◆ Given data:
- - - - - - -
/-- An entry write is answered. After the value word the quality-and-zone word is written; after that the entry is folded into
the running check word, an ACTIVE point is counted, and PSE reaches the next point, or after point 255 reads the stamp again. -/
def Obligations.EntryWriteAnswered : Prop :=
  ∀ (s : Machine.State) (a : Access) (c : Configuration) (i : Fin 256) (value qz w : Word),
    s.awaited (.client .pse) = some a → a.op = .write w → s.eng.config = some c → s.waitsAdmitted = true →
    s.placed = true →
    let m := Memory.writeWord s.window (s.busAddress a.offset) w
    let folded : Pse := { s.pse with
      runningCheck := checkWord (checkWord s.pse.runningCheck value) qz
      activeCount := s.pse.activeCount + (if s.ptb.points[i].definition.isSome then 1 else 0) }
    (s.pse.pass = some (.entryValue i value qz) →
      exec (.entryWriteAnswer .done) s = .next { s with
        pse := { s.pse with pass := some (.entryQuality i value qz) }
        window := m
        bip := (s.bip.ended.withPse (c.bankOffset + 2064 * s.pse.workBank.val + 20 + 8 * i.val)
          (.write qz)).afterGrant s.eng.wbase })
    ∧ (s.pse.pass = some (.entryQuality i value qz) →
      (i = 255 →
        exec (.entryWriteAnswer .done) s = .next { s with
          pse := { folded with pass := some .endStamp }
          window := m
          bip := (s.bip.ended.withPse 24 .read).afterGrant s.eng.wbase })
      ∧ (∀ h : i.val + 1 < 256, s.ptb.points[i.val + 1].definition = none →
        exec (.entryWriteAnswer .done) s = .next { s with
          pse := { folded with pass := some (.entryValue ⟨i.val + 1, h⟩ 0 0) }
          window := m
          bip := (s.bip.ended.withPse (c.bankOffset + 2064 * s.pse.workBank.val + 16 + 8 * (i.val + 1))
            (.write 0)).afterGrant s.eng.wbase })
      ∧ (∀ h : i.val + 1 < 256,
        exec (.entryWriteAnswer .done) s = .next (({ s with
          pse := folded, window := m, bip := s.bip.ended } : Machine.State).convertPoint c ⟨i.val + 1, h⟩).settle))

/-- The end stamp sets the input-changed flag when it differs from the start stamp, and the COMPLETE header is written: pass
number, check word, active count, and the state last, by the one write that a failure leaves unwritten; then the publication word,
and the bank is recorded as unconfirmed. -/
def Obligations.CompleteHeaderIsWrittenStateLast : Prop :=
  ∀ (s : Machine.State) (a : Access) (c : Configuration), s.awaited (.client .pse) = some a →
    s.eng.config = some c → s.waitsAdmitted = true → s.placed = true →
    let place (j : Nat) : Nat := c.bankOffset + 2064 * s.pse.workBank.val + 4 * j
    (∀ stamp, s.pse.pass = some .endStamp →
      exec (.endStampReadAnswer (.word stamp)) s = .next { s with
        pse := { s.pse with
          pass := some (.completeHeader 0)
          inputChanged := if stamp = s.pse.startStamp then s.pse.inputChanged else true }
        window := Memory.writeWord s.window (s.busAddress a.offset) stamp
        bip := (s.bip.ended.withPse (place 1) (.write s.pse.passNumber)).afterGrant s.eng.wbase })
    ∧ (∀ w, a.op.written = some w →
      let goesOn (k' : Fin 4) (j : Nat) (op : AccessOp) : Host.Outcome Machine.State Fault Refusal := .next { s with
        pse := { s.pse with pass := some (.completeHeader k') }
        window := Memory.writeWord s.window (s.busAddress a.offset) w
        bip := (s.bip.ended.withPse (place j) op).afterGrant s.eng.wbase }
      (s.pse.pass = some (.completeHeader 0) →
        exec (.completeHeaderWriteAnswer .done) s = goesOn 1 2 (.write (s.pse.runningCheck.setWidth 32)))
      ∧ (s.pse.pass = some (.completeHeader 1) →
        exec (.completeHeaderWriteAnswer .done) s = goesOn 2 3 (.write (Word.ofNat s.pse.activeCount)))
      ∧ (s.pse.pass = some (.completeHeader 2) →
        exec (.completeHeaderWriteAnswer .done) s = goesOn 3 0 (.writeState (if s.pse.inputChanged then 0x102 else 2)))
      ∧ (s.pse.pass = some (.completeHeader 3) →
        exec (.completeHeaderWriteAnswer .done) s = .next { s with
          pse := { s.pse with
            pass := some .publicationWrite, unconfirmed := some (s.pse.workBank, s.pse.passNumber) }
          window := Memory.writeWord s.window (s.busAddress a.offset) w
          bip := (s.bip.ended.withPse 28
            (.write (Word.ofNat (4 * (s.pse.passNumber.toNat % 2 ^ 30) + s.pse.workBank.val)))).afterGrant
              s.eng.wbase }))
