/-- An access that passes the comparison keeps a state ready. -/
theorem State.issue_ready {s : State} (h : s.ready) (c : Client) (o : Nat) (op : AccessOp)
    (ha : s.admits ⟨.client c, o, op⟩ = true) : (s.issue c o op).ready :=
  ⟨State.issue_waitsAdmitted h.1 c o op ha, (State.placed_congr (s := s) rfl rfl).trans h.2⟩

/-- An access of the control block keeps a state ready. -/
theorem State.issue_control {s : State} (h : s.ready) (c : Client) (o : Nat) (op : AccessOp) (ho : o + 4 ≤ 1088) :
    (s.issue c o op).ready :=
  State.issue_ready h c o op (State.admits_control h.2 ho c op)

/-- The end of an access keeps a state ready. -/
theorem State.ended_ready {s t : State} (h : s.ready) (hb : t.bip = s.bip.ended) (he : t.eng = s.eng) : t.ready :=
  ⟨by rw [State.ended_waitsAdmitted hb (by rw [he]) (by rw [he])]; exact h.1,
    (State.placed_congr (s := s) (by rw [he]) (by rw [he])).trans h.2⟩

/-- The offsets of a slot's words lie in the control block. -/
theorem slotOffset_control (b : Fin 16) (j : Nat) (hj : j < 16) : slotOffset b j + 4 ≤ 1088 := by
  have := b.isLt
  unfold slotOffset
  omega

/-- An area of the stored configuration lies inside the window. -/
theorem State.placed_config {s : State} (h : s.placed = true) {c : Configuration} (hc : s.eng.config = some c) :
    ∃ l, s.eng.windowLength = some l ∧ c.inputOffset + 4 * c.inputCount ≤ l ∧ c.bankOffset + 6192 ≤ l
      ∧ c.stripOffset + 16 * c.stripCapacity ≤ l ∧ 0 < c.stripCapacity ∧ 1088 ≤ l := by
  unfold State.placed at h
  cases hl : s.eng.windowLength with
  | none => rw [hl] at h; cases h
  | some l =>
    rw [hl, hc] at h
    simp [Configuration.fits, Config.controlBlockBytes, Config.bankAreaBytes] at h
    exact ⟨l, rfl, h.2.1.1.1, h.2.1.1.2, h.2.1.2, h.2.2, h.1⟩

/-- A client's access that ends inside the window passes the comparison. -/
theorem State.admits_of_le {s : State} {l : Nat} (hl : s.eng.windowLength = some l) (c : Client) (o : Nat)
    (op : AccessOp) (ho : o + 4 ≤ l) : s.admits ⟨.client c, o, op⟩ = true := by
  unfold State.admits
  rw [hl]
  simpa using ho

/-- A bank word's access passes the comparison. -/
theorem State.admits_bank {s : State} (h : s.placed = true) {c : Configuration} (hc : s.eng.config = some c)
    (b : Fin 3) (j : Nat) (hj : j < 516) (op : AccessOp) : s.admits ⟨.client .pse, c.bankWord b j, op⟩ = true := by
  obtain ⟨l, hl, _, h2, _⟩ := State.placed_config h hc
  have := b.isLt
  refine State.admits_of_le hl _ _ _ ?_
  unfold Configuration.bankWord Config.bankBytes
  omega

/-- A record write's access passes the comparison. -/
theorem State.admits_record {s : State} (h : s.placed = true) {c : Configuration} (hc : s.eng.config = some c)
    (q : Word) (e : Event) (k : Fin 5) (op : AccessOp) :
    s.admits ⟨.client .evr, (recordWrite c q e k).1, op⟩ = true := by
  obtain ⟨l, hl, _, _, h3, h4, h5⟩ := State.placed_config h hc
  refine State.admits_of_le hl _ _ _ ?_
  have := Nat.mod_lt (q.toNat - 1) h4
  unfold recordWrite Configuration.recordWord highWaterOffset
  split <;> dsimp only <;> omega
- - - - - - -
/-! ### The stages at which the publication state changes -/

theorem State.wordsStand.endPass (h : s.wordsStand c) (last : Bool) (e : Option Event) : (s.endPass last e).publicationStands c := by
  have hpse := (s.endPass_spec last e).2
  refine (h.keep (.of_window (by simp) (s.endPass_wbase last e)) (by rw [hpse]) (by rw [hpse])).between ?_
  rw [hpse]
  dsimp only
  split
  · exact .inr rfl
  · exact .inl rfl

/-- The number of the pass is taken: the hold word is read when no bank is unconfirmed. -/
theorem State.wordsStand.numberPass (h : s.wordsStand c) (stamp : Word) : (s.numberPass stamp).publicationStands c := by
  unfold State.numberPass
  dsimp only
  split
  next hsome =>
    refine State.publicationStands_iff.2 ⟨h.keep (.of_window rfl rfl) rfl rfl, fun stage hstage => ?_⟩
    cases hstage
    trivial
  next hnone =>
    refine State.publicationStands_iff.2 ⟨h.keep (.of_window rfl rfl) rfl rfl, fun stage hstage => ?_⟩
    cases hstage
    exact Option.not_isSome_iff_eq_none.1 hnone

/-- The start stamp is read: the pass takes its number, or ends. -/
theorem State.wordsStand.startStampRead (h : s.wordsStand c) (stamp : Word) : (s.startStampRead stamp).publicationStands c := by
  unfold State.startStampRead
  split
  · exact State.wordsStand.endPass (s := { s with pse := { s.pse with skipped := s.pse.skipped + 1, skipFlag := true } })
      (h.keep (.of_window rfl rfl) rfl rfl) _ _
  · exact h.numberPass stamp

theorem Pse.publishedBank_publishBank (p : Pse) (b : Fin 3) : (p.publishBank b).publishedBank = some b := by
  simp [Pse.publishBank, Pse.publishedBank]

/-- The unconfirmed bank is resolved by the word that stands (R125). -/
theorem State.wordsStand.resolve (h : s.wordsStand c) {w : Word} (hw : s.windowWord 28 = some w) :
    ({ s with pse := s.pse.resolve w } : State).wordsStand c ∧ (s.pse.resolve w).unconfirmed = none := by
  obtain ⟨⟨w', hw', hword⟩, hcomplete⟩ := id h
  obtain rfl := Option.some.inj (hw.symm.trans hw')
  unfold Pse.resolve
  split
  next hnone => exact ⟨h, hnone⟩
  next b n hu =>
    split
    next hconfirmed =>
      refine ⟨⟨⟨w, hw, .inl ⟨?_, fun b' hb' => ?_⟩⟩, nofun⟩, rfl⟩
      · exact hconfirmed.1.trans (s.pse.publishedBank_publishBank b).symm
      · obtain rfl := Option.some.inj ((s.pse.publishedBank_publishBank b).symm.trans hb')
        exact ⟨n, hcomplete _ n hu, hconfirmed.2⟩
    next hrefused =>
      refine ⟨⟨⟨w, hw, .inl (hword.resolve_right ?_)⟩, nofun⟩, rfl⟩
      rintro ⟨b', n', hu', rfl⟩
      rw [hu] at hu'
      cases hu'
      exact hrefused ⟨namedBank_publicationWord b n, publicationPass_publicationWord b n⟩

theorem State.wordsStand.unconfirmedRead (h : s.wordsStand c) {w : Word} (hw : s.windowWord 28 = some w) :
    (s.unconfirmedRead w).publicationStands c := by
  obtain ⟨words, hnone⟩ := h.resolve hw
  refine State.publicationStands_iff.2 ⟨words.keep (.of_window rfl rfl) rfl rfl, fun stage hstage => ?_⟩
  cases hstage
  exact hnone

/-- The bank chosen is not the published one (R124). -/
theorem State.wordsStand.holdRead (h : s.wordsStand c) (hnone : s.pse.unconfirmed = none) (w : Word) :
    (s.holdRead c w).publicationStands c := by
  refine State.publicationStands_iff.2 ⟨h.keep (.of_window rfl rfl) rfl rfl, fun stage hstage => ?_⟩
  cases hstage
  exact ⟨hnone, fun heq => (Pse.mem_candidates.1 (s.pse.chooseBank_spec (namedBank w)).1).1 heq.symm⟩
- - - - - - -
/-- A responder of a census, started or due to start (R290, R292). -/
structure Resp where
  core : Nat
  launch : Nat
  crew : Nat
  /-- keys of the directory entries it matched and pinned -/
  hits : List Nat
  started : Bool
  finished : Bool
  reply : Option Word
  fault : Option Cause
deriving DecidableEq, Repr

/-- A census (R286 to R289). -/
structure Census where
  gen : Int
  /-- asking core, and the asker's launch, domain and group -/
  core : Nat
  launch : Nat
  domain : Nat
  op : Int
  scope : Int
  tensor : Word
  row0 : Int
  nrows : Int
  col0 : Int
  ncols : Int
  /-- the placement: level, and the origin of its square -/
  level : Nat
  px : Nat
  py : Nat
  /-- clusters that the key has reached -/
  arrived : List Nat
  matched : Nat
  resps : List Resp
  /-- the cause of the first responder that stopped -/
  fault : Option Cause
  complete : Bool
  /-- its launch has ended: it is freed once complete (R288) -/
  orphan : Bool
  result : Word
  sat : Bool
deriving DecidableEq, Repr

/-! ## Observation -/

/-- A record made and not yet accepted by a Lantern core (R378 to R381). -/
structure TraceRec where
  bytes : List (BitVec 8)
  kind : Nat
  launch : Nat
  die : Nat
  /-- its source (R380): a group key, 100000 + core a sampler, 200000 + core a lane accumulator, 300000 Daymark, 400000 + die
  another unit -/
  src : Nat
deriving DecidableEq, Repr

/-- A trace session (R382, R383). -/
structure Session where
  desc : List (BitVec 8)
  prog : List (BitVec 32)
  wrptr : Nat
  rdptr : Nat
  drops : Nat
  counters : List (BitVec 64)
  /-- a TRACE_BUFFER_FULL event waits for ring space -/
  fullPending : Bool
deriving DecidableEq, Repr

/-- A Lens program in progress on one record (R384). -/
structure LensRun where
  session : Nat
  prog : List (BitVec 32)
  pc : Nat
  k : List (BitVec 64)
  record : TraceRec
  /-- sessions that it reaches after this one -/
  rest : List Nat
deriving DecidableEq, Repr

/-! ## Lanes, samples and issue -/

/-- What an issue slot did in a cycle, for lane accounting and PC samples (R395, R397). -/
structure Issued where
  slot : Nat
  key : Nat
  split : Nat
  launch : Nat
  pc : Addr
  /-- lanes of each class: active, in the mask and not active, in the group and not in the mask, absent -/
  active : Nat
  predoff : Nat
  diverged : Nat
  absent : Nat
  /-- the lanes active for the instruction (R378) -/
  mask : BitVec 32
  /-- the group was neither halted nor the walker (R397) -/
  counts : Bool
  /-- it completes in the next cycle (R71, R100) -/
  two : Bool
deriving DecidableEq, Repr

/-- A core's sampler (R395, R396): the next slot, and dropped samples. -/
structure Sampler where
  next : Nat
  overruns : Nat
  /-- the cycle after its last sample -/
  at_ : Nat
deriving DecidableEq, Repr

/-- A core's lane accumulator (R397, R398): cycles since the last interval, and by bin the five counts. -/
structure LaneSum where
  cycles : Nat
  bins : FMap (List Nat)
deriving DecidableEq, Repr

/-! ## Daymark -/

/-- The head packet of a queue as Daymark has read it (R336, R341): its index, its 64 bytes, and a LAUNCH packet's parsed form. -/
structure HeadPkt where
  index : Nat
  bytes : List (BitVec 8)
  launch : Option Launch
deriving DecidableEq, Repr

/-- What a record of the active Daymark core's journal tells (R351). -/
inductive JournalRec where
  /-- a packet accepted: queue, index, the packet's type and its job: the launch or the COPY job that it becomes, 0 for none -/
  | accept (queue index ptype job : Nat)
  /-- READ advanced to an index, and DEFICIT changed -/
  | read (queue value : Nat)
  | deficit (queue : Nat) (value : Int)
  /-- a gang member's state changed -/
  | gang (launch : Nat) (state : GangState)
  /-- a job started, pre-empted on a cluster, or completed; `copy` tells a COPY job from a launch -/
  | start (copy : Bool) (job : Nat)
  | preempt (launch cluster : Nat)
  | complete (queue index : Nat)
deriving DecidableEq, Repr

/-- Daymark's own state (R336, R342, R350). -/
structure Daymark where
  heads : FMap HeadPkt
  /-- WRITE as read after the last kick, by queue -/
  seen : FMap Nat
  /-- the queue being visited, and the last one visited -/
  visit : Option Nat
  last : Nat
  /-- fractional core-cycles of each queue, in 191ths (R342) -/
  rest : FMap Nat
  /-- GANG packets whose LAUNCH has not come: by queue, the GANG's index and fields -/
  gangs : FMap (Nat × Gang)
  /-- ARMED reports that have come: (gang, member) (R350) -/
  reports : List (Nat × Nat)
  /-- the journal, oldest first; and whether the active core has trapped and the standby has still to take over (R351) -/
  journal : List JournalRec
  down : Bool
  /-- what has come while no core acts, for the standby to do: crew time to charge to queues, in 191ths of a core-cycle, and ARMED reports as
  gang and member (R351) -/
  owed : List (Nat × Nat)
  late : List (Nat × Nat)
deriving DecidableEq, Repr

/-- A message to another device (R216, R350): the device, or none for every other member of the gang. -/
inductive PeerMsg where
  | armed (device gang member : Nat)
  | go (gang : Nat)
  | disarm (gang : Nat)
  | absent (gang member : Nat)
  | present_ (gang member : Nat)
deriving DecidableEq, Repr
- - - - - - -
Find the lines above that contain "JournalRec" and report their number, without comment.

2